## DATASET EXTRACT
++++
/-- Whether a header passes R198; `a` is its address, `b` its bytes. -/
def headerOk (s : State) (c : Ctx) (t : Tensor) (a : Nat) (b : List Byte) : Bool :=
  let h := ScaleHdr.parse b
  leAt b 62 2 == crc16Fold a (b.take 62) && h.gran == t.scale && h.count == t.scaleCount && h.nblk == t.nblk &&
    decide (leAt b 1 1 < 2) && decide (leAt b 2 2 = 0) && decide (leAt b 12 4 = 0) &&
    (b.drop 40).take 22 == zeros 22 &&
    decide (h.scales % 64 = 0) && decide (h.stags % 64 = 0) &&
    s.mayRead c.tile c.bal h.scales (4 * h.count) && s.mayRead c.tile c.bal h.stags h.nblk &&
    (if h.stats then decide (h.statsAddr % 64 = 0) && s.mayWrite c.tile c.region c.bal h.statsAddr 192
     else decide (h.statsAddr = 0))

/-- A read of bytes by a command: status 0x38 where a carve-out of the range is closed to its region (R131, R418). -/
def State.cmdFetch (s : State) (c : Ctx) (a n : Nat) : Fetch :=
  if s.carveClosed (some c.region) a n then { st := s, status := 0x38, data := [] } else s.fetch a n

/-- The status of a read as a condition of its decode step: none where it is 0 (DEDUCED, assumption 142). -/
def memCode (st : Nat) : List Nat := if st = 0 then [] else [st]

/-- Reads and checks the header of an operand, and its scales where the command applies them (R131, R184, R198, R199):
the state, the codes found, a memory status among them, and the header. -/
def checkHeader (s : State) (c : Ctx) (t : Tensor) (applies : Bool) : State × List Nat × Option ScaleHdr :=
  if t.scale = 0 then (s, [], none)
  else if t.scaleAddr % 64 ≠ 0 ∨ !(s.mayRead c.tile c.bal t.scaleAddr 64) then (s, [0x2E], none)
  else
    let f := s.cmdFetch c t.scaleAddr 64
    if f.status ≠ 0 then (f.st, [f.status], none)
    else if !(headerOk s c t t.scaleAddr f.data) then (f.st, [0x2E], none)
    else
      let h := ScaleHdr.parse f.data
      if applies then
        let g := f.st.cmdFetch c h.scales (4 * h.count)
        (g.st, memCode g.status ++ (if (chunks 4 g.data).all (fun x => scaleLegal (leNat x)) then [] else [0x24]), some h)
      else (f.st, [], some h)

/-! ### The whole decode -/

/-- The lowest code of a step, 0 for none (R10). -/
def lowest : List Nat → Nat
  | [] => 0
  | c :: t => t.foldl min c

/-- Reads a tensor descriptor; one that lies out of reach or is misaligned is left to step 7. -/
def fetchTensor (s : State) (c : Ctx) (u : Use) (a : Nat) : State × Nat × Option (List Byte) :=
  if !(u.names a) then (s, 0, none)
  else if a % 32 ≠ 0 ∨ !(s.mayRead c.tile c.bal a 32) then (s, 0, none)
  else
    let f := s.cmdFetch c a 32
    (f.st, f.status, if f.status = 0 then some f.data else none)

/-- The result of a decode: the state after its reads, a status (0: the command may start) and the operands. -/
structure Decoded where
  st : State
  status : Nat
  fl : InFlight

/-- Step 7: every descriptor and every extent lies in reach (R81, R105, R196, R247), and a queue of a balance group names no
tile-memory address, which the PARAM of a MSGWIN is (R81). -/
def reachOk (s : State) (c : Ctx) (o : Op) (x : Opnds) : Bool :=
  let d := x.d
  let desc := fun (u : Use) (a : Nat) => !(u.names a) || (decide (a % 32 = 0) && s.mayRead c.tile c.bal a 32)
  let us := o.uses
  let rd := fun (t : Option Tensor) => match t with | some v => s.mayRead c.tile c.bal v.base v.extent | none => true
  let wr := fun (t : Option Tensor) => match t with
    | some v => s.mayWrite c.tile c.region c.bal v.base v.extent
    | none => true
  desc us.1 d.src0.toNat && desc us.2.1 d.src1.toNat && desc us.2.2 d.dst.toNat && rd x.src0 && rd x.src1 && wr x.dst &&
    (o != .publish || s.mayRead c.tile c.bal d.src1.toNat 8) && (o != .msgwin || c.bal == 0) &&
    (o != .softmax || (match x.src0 with
      | some a =>
        let n := softmaxRows a * 32
        s.mayRead c.tile c.bal (d.p 47 0) n && (decide (2 ≤ d.p 49 48) || s.mayWrite c.tile c.region c.bal (d.p 47 0) n)
      | none => true))

/-- Step 10's sync references (R72): a wait names its own cluster; a signal, and the object of a SETSYNC, any cluster of any
chip. -/
def refsOk (s : State) (c : Ctx) (o : Op) (d : Desc) : Bool :=
  let w := d.waitRef.toNat
  let g := d.signalRef.toNat
  (!d.hasWait || (refLayoutOk w && refChip w == s.chip && refCluster w == clusterOfTile c.tile)) &&
    (!(d.hasSignal || o == .setsync) || (refLayoutOk g && decide (refCluster g < s.part.clusters)))

/-- Steps 1 to 4 of R80 on a descriptor read at `a` for position `p`. -/
def steps1to4 (engine p a : Nat) (b : List Byte) : Nat × Option Op :=
  let d := Desc.parse b
  if leAt b 62 2 ≠ crc16Fold a (b.take 62) then (0x10, none)
  else if d.seq.toNat ≠ p % 2 ^ 16 then (0x16, none)
  else match Op.ofCode d.opcode.toNat with
    | none => (0x14, none)
    | some o =>
      if o.engine ≠ engine then (0x14, none)
      else
        let us := o.uses
        let addrOk := fun (u : Use) (v : Nat) => decide (v < 2 ^ 48) && (u != .unused || v == 0)
        if decide (d.flags.toNat < 16) && decide (d.ext.toNat < 8) && addrOk us.1 d.src0.toNat &&
            addrOk us.2.1 d.src1.toNat && addrOk us.2.2 d.dst.toNat && o.paramReservedOk d then (0, some o)
        else (0x15, some o)

/-- Steps 5 to 9 on the tensor descriptors read; `mem` are the memory statuses of those reads, which stand in step 5. -/
def steps5to9 (s : State) (c : Ctx) (o : Op) (d : Desc) (mem : List Nat) (b0 b1 bd : Option (List Byte)) : Nat × Opnds :=
  let ts := fun (b : Option (List Byte)) => b.bind Tensor.parse
  let x : Opnds := { d := d, src0 := ts b0, src1 := ts b1, dst := ts bd }
  let crcOk := fun (a : Nat) (b : Option (List Byte)) => match b with | some v => tensorCrcOk a v | none => true
  let limOk := fun (b : Option (List Byte)) => match b with | some v => tensorLimitsOk v | none => true
  let fillBad := o == .fill && (match bd, x.dst with
    | some v, some t => tensorCrcOk d.dst.toNat v && tensorLimitsOk v && !fillParamOk t.fmt d
    | _, _ => false)
  if fillBad then (0x15, x)
  else if !(crcOk d.src0.toNat b0 && crcOk d.src1.toNat b1 && crcOk d.dst.toNat bd) then (0x11, x)
  else if mem ≠ [] then (lowest mem, x)
  else if !(limOk b0 && limOk b1 && limOk bd) then (0x12, x)
  else if !(reachOk s c o x) then (0x17, x)
  else if !(formatsOk o x && extOk o x) then (0x18, x)
  else (lowest (step9 s c.q o x), x)

/-- The random seed and sample table of a command with stochastic rounding: the state, the code and the indices (R188). -/
def randomChecks (s : State) (c : Ctx) (x : Opnds) : State × List Nat × List Nat :=
  if x.d.round ≠ 1 then (s, [], [])
  else
    let r := s.region c.region
    let n := match x.dst with | some t => t.d3 | none => 0
    if !r.rngValid then (s, [0x21], [])
    else if !(s.mayRead c.tile c.bal r.tab.toNat (8 * n)) then (s, [0x22], [])
    else
      let f := s.cmdFetch c r.tab.toNat (8 * n)
      (f.st, memCode f.status, (chunks 8 f.data).map leNat)

/-- A COPY whose DST extent meets its SRC extent (R133). -/
def copyOverlaps (o : Op) (x : Opnds) : Bool :=
  o == .copy && (match x.src0, x.dst with
    | some a, some t => overlaps a.base a.extent t.base t.extent
    | _, _ => false)

/-- Start checks after decode, as one step: the COPY overlap (R133) and the random seed and sample table (R188). -/
def startChecks (s : State) (c : Ctx) (o : Op) (x : Opnds) : State × Nat × List Nat :=
  let r := randomChecks s c x
  (r.1, lowest ((if copyOverlaps o x then [0x36] else []) ++ r.2.1), r.2.2)

/-- The header of an operand, where the command reads one (R198, R203). -/
def operandHeader (s : State) (c : Ctx) (o : Op) (t : Option Tensor) (applies : Tensor → Bool) :
    State × List Nat × Option ScaleHdr :=
  match t with
  | some u => if readsHeader o then checkHeader s c u (applies u) else (s, [], none)
  | none => (s, [], none)

/-- The command at position `p` of a queue, decoded for a tile (R80, R10). -/
def decodeCmd (s : State) (c : Ctx) (engine p a : Nat) : Decoded :=
  let f := s.cmdFetch c a 64
  let d := Desc.parse f.data
  let fl : InFlight := { desc := d, pos := BitVec.ofNat 16 p, tile := c.tile, startBeat := BitVec.ofNat 32 s.curBeat }
  if f.status ≠ 0 then { st := f.st, status := f.status, fl := fl }
  else match steps1to4 engine p a f.data with
    | (e, none) => { st := f.st, status := e, fl := fl }
    | (e, some o) =>
      if e ≠ 0 then { st := f.st, status := e, fl := fl }
      else
        let us := o.uses
        let r0 := fetchTensor f.st c us.1 d.src0.toNat
        let r1 := fetchTensor r0.1 c us.2.1 d.src1.toNat
        let rd := fetchTensor r1.1 c us.2.2 d.dst.toNat
        let v := steps5to9 rd.1 c o d (memCode r0.2.1 ++ memCode r1.2.1 ++ memCode rd.2.1) r0.2.2 r1.2.2 rd.2.2
        let x := v.2
        if v.1 ≠ 0 then { st := rd.1, status := v.1, fl := fl }
        else
          let h0 := operandHeader rd.1 c o x.src0 (fun t => appliesSrcScale o && useScaleOk o x 0 t)
          let h1 := operandHeader h0.1 c o x.src1 (fun t => appliesSrcScale o && useScaleOk o x 1 t)
          let hd := operandHeader h1.1 c o x.dst (fun t => appliesDstScale o t && useScaleOk o x 2 t)
          let codes := (if refsOk s c o d then [] else [0x1B]) ++ (if scaleOk o x then [] else [0x2D]) ++ h0.2.1 ++
            h1.2.1 ++ hd.2.1
          if lowest codes ≠ 0 then { st := hd.1, status := lowest codes, fl := fl }
          else
            let st := startChecks hd.1 c o x
            { st := st.1, status := st.2.1,
              fl := { fl with src0 := x.src0, src1 := x.src1, dst := x.dst, hdr0 := h0.2.2, hdr1 := h1.2.2,
                              hdrD := hd.2.2, rngSeed := (s.region c.region).seed, samples := st.2.2 } }
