-- ==== Sys2Proof/Machine/Exec.lean ====
section
/-! DEFINITION. How a command of an engine runs: its reads in their order with the tags and scales they bring (R113,
R199 to R202, R215, R218, R227), its writes with the trailers of scaled tensors (R126, R203), what a failure leaves
written (R85, R159, R512), and its statistics (R207, R208). Operands are the values that stood in memory before the
command's first write (DEDUCED, assumption 10). -/

namespace Sys2Proof.Machine

/-- The coordinates of a storage index: i3, i2, i1, i0; i0 at or above DIM0 is a padding lane (R74, R75). -/
def Tensor.coords (t : Tensor) (idx : Nat) : Nat × Nat × Nat × Nat :=
  if t.layout = 0 then
    let g := idx / 32
    let nc := ceilDiv t.d0 32
    let r := g / nc
    (r / t.d1 / t.d2, r / t.d1 % t.d2, r % t.d1, g % nc * 32 + idx % 32)
  else if t.layout = 1 then (0, 0, idx / 32 % t.d1, idx / 32 / t.d1 * 32 + idx % 32)
  else (idx / t.d0 / t.d1 / t.d2, idx / t.d0 / t.d1 % t.d2, idx / t.d0 % t.d1, idx % t.d0)

/-- Whether a storage index is an element and no padding lane. -/
def Tensor.isElem (t : Tensor) (idx : Nat) : Bool := decide ((t.coords idx).2.2.2 < t.d0)

/-- Padding lanes that follow element `idx` and have no element after them in their group of 32 (R75). -/
def Tensor.padAfter (t : Tensor) (idx : Nat) : Nat :=
  if t.layout = 2 then 0 else if (t.coords idx).2.2.2 + 1 = t.d0 then 31 - idx % 32 else 0

/-- Storage indices of the elements, ascending. -/
def Tensor.elemIdx (t : Tensor) : List Nat := (List.range t.storedElems).filter t.isElem

/-- Storage indices that begin in stream block `j` (R195). -/
def Tensor.blockIdx (t : Tensor) (j : Nat) : List Nat :=
  let per := 4096 * 8 / t.fmt.bits
  ((List.range per).map (· + j * per)).filter (fun i => decide (i < t.storedElems) && t.isElem i)

/-- The element of a tensor at the same coordinates as element `idx` of another. -/
def Tensor.same (t : Tensor) (c : Nat × Nat × Nat × Nat) : Nat := t.index c.1 c.2.1 c.2.2.1 c.2.2.2

/-- The stream blocks that hold bytes of elements `lo` to `lo + n - 1`. -/
def Tensor.blocksOf (t : Tensor) (lo n : Nat) : List Nat :=
  let first := t.byteOff lo / 4096
  let last := (t.byteOff (lo + n - 1) + t.elemBytes - 1) / 4096
  (List.range (last - first + 1)).map (· + first)

/-- The scales that govern stream block `j`, ascending (R192, R195). -/
def Tensor.blockScales (t : Tensor) (j : Nat) : List Nat :=
  ((t.blockIdx j).map (fun i => let c := t.coords i; t.scaleIndex c.2.2.1 c.2.2.2 i)).eraseDups.mergeSort

/-! ### Reads -/

/-- One step of a command's plan of reads and writes. -/
inductive PlanStep where
  /-- read elements `lo` to `lo + n - 1` of SRC0 (0), SRC1 (1) or DST (2), as values -/
  | elems (opnd lo n : Nat)
  /-- read bytes that are no elements, or elements moved as bytes -/
  | raw (a n : Nat)
  /-- read scales again, with the guard of R184 -/
  | scales (opnd : Nat) (idx : List Nat)
  /-- a further read of a unit counts again from here -/
  | fresh
  /-- the reads from here on belong to pass `k` over the operands, which reads a unit once (R227) -/
  | pass (k : Nat)
  /-- the next write is ready -/
  | row
deriving DecidableEq, Repr

/-- A run of a command: the state after its reads so far, the status of the first failure, the elements it reads (operand,
first, number), the blocks checked, the pass over the operands, the units read with their pass, and the number of writes made
ready. -/
structure Run where
  st : State
  status : Nat := 0
  used : List (Nat × Nat × Nat) := []
  checked : List (Nat × Nat) := []
  pass : Nat := 0
  units : List (Nat × Nat) := []
  rows : Nat := 0

/-- Reads the ECC units of a range that the run has not read yet in its pass; 0x38 where the carve-out is closed (R131). -/
def Run.readUnits : List (Nat × Nat) → Run → Run
  | [], r => r
  | (u, z) :: t, r =>
    if r.status ≠ 0 then r
    else if r.units.contains (r.pass, u) then Run.readUnits t r
    else
      let f := r.st.fetchPart (!(r.units.any fun x => x.1 == r.pass && x.2 / 64 == u / 64)) u z
      Run.readUnits t { r with st := f.st, status := f.status, units := (r.pass, u) :: r.units }

/-- Reads a range of bytes for a command. -/
def Run.read (c : Ctx) (a n : Nat) (r : Run) : Run :=
  if r.status ≠ 0 ∨ n = 0 then r
  else if r.st.carveClosed (some c.region) a n then { r with status := 0x38 }
  else Run.readUnits (r.st.units a n) r

/-- Reads scales of a header and applies the guard (R184, R200). -/
def Run.readScales (c : Ctx) (h : ScaleHdr) : List Nat → Run → Run
  | [], r => r
  | i :: t, r =>
    let r1 := r.read c (h.scales + 4 * i) 4
    if r1.status ≠ 0 then r1
    else if scaleLegal (leNat (r1.st.peek (h.scales + 4 * i) 4)) then Run.readScales c h t r1
    else { r1 with status := 0x24 }

/-- The registers and the event of a block-tag mismatch (R202). -/
def State.tagMismatch (s : State) (c : Ctx) (fl : InFlight) (opnd j dtag stag : Nat) : State :=
  (s.updTile c.tile (fun x => { x with
    tagErr := BitVec.ofNat 32 (atBit true 31 + opnd * 2 ^ 30 + dtag * 2 ^ 8 + stag)
    tagCmd := BitVec.ofNat 32 (fl.desc.seq.toNat * 2 ^ 16 + c.q)
    tagBlk := BitVec.ofNat 32 j })).raiseDie (dieOfTile c.tile) 17 c.tile 0x2C

/-- A scale of stream block `j` governs an element that the command reads (R200). -/
def Run.governs (r : Run) (opnd : Nat) (t : Tensor) (j k : Nat) : Bool :=
  r.used.any fun u => u.1 == opnd && (List.range u.2.2).any fun n =>
    let i := u.2.1 + n
    let c := t.coords i
    t.byteOff i / 4096 == j && t.scaleIndex c.2.2.1 c.2.2.2 i == k

/-- The tags of stream block `j` of a consumed operand and the scales that govern elements read of it, read once before the
block's first use (R200, R201). -/
def Run.consume (c : Ctx) (fl : InFlight) (opnd : Nat) (t : Tensor) (h : ScaleHdr) (j : Nat) (r : Run) : Run :=
  if r.status ≠ 0 ∨ r.checked.contains (opnd, j) then r
  else
    let r1 := (r.read c (t.base + t.trailerOff + j) 1).read c (h.stags + j) 1
    if r1.status ≠ 0 then r1
    else
      let dtag := leNat (r1.st.peek (t.base + t.trailerOff + j) 1)
      let stag := leNat (r1.st.peek (h.stags + j) 1)
      if dtag ≠ stag ∨ 64 ≤ dtag ∨ 64 ≤ stag then
        { r1 with st := r1.st.tagMismatch c fl opnd j dtag stag, status := 0x2C }
      else { Run.readScales c h ((t.blockScales j).filter (r1.governs opnd t j)) r1 with checked := (opnd, j) :: r1.checked }

/-- Operand tensor and header by number: 0 SRC0, 1 SRC1, 2 DST. -/
def InFlight.opnd (f : InFlight) (n : Nat) : Option Tensor × Option ScaleHdr :=
  if n = 0 then (f.src0, f.hdr0) else if n = 1 then (f.src1, f.hdr1) else (f.dst, f.hdrD)

/-- Reads elements of an operand: tags and scales of their blocks first where the opcode consumes the operand, then the
data; an XA96 element that is not canonical fails with 0x20 (R174). -/
def Run.elems (c : Ctx) (fl : InFlight) (consumes : Bool) (opnd lo n : Nat) (r : Run) : Run :=
  match fl.opnd opnd with
  | (none, _) => r
  | (some t, h) =>
    let r1 := match consumes && decide (opnd < 2) && decide (t.scale ≠ 0), h with
      | true, some hd => (t.blocksOf lo n).foldl (fun (acc : Run) j => acc.consume c fl opnd t hd j) r
      | _, _ => r
    let a := t.base + t.byteOff lo
    let len := t.byteOff (lo + n - 1) + t.elemBytes - t.byteOff lo
    let r2 := r1.read c a len
    if r2.status = 0 ∧ t.fmt = .xa96 ∧ !((chunks 16 (r2.st.peek a len)).all xaCanonical) then { r2 with status := 0x20 }
    else r2

/-- One step of the plan. -/
def Run.step (c : Ctx) (fl : InFlight) (consumes : Bool) (r : Run) : PlanStep → Run
  | .elems o lo n => if r.status ≠ 0 then r else r.elems c fl consumes o lo n
  | .raw a n => r.read c a n
  | .scales o idx =>
    if r.status ≠ 0 then r
    else match (fl.opnd o).2 with
      | some h => Run.readScales c h idx r
      | none => r
  | .fresh => { r with units := [] }
  | .pass k => { r with pass := k }
  | .row => if r.status ≠ 0 then r else { r with rows := r.rows + 1 }

/-- Runs a plan. -/
def Run.plan (c : Ctx) (fl : InFlight) (consumes : Bool) (p : List PlanStep) (r : Run) : Run :=
  p.foldl (fun acc x => acc.step c fl consumes x) r

/-! ### Writes -/

/-- One write of a command: the storage index in DST of its first element, and the codes of consecutive elements. -/
abbrev Row := Nat × List Nat

/-- The writes of a whole DST, element by element in storage order, each with the zero padding lanes that follow it
(R75). -/
def elementRows (t : Tensor) (code : Nat → Nat) : List Row :=
  t.elemIdx.map fun i => (i, code i :: List.replicate (t.padAfter i) 0)

/-- The bytes of a write and their address: at a half-written byte the other nibble keeps what it holds (R75). -/
def State.rowBytes (s : State) (t : Tensor) (r : Row) : Nat × List Byte :=
  if t.fmt.bits = 4 then
    let other := fun (i : Nat) => s.code t i
    let pre := if r.1 % 2 = 1 then [other (r.1 - 1)] else []
    let stop := r.1 + r.2.length
    let post := if stop % 2 = 1 then [other stop] else []
    (t.base + t.byteOff r.1, packCodes t.fmt (pre ++ r.2 ++ post))
  else (t.base + t.byteOff r.1, packCodes t.fmt r.2)

/-- Writes joined where they follow one another within a stream block of DST, with the number of writes joined, so that
whole ECC units are written as such (R126). -/
def mergeRows (t : Tensor) : List Row → List (Row × Nat)
  | [] => []
  | r :: rest =>
    match mergeRows t rest with
    | [] => [(r, 1)]
    | (x, n) :: more =>
      if r.2 ≠ [] ∧ r.1 + r.2.length = x.1 ∧ t.byteOff r.1 / 4096 = t.byteOff x.1 / 4096 then
        ((r.1, r.2 ++ x.2), n + 1) :: more
      else (r, 1) :: (x, n) :: more

/-- Performs joined writes in order; the first that fails gives the status and ends them (R85, R126). Counts the writes
performed. -/
def State.storeMerged (t : Tensor) : List (Row × Nat) → State → Nat → State × Nat × Nat
  | [], s, n => (s, 0, n)
  | r :: rest, s, n =>
    let b := s.rowBytes t r.1
    let w := s.store b.1 b.2
    if w.2 ≠ 0 then (w.1, w.2, n) else State.storeMerged t rest w.1 (n + r.2)

/-- Performs writes in order. -/
def State.storeRows (t : Tensor) (rows : List Row) (s : State) : State × Nat × Nat :=
  State.storeMerged t (mergeRows t rows) s 0

/-- The contents of memory as they stood in another state: what a group of writes that must not stay has written is
undone. -/
def State.undoWrites (s before : State) : State :=
  { s with mem := before.mem, flips := before.flips, peatDirty := before.peatDirty, dramDirty := before.dramDirty }

/-- Cuts rows into groups of the given sizes; what is left over is one more group. -/
def splitRows : List Nat → List Row → List (List Row)
  | [], rows => if rows = [] then [] else [rows]
  | n :: rest, rows => rows.take n :: splitRows rest (rows.drop n)

/-- Performs groups of writes in order. The group in which a write fails is the last; of a CVT it leaves nothing written
(`exact`, R512). Counts the writes performed. -/
def State.storeGroups (exact : Bool) (t : Tensor) : List (List Row) → State → Nat → State × Nat × Nat
  | [], s, n => (s, 0, n)
  | g :: rest, s, n =>
    let w := State.storeRows t g s
    if w.2.1 = 0 then State.storeGroups exact t rest w.1 (n + w.2.2)
    else if exact then (w.1.undoWrites s, w.2.1, n)
    else (w.1, w.2.1, n + w.2.2)

/-- Stream blocks that a write touches. -/
def Tensor.rowBlocks (t : Tensor) (r : Row) : List Nat := if r.2 = [] then [] else t.blocksOf r.1 r.2.length

/-- The blocks whose trailer bytes are written when the first `n` of all writes have been performed: those a write
touches and no missing write touches (R203). -/
def Tensor.doneBlocks (t : Tensor) (rows : List Row) (n : Nat) : List Nat :=
  let missing := ((rows.drop n).flatMap t.rowBlocks).eraseDups
  (((rows.take n).flatMap t.rowBlocks).eraseDups.filter (fun j => !missing.contains j)).mergeSort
++++
## WHAT YOU HAVE TO DO
What lines in the material include the string "mayWrite"? Pull each one out.

## ANSWER AREA
    (if h.stats then decide (h.statsAddr % 64 = 0) && s.mayWrite c.tile c.region c.bal h.statsAddr 192
    | some v => s.mayWrite c.tile c.region c.bal v.base v.extent
        s.mayRead c.tile c.bal (d.p 47 0) n && (decide (2 ≤ d.p 49 48) || s.mayWrite c.tile c.region c.bal (d.p 47 0) n)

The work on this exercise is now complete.